Stored items
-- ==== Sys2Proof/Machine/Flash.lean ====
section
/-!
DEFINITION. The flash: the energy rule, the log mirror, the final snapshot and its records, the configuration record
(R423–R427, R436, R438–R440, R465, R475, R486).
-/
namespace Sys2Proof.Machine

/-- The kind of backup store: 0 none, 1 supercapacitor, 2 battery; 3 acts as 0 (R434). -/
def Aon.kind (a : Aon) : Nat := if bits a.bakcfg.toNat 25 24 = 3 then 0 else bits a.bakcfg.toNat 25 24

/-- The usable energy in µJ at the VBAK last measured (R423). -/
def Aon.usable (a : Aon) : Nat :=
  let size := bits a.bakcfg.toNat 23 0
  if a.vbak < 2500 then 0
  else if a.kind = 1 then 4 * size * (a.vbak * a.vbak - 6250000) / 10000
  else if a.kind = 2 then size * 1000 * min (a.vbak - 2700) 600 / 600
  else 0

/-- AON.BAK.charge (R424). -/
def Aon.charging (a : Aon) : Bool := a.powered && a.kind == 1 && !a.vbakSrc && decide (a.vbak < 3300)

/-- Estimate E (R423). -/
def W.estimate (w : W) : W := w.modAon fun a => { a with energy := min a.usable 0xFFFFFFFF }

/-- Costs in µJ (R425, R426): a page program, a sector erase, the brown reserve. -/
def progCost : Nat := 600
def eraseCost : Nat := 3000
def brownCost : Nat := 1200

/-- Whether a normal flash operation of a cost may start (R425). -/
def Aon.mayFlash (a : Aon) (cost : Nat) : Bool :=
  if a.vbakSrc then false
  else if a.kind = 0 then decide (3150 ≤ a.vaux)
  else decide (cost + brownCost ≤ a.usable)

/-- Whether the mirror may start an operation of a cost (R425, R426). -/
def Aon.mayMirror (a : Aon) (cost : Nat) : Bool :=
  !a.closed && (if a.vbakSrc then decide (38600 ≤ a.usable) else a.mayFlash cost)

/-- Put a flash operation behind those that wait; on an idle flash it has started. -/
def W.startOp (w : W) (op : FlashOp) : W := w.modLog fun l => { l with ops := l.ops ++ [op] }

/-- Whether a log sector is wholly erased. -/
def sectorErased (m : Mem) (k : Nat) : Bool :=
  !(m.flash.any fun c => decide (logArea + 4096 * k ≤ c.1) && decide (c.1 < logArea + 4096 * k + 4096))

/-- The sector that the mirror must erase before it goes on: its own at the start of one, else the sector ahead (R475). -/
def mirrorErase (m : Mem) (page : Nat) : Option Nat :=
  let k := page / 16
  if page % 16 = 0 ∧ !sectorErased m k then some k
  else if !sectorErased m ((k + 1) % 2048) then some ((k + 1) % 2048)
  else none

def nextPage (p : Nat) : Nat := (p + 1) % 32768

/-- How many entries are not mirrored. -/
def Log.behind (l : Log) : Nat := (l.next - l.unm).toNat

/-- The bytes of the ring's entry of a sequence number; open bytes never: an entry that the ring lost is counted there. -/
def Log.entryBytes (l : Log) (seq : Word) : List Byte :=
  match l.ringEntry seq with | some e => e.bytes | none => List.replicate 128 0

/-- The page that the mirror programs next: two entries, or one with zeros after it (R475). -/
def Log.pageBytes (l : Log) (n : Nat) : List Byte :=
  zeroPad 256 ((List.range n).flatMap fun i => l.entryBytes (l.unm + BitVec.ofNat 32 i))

TASK ITEM
Only these lines should appear in the reply: the one containing "counted there. -/", the last line of the data, and all lines between them, each copied exactly.

RESULT OF THIS EXERCISE
/-- The bytes of the ring's entry of a sequence number; open bytes never: an entry that the ring lost is counted there. -/
def Log.entryBytes (l : Log) (seq : Word) : List Byte :=
  match l.ringEntry seq with | some e => e.bytes | none => List.replicate 128 0

/-- The page that the mirror programs next: two entries, or one with zeros after it (R475). -/
def Log.pageBytes (l : Log) (n : Nat) : List Byte :=
  zeroPad 256 ((List.range n).flatMap fun i => l.entryBytes (l.unm + BitVec.ofNat 32 i))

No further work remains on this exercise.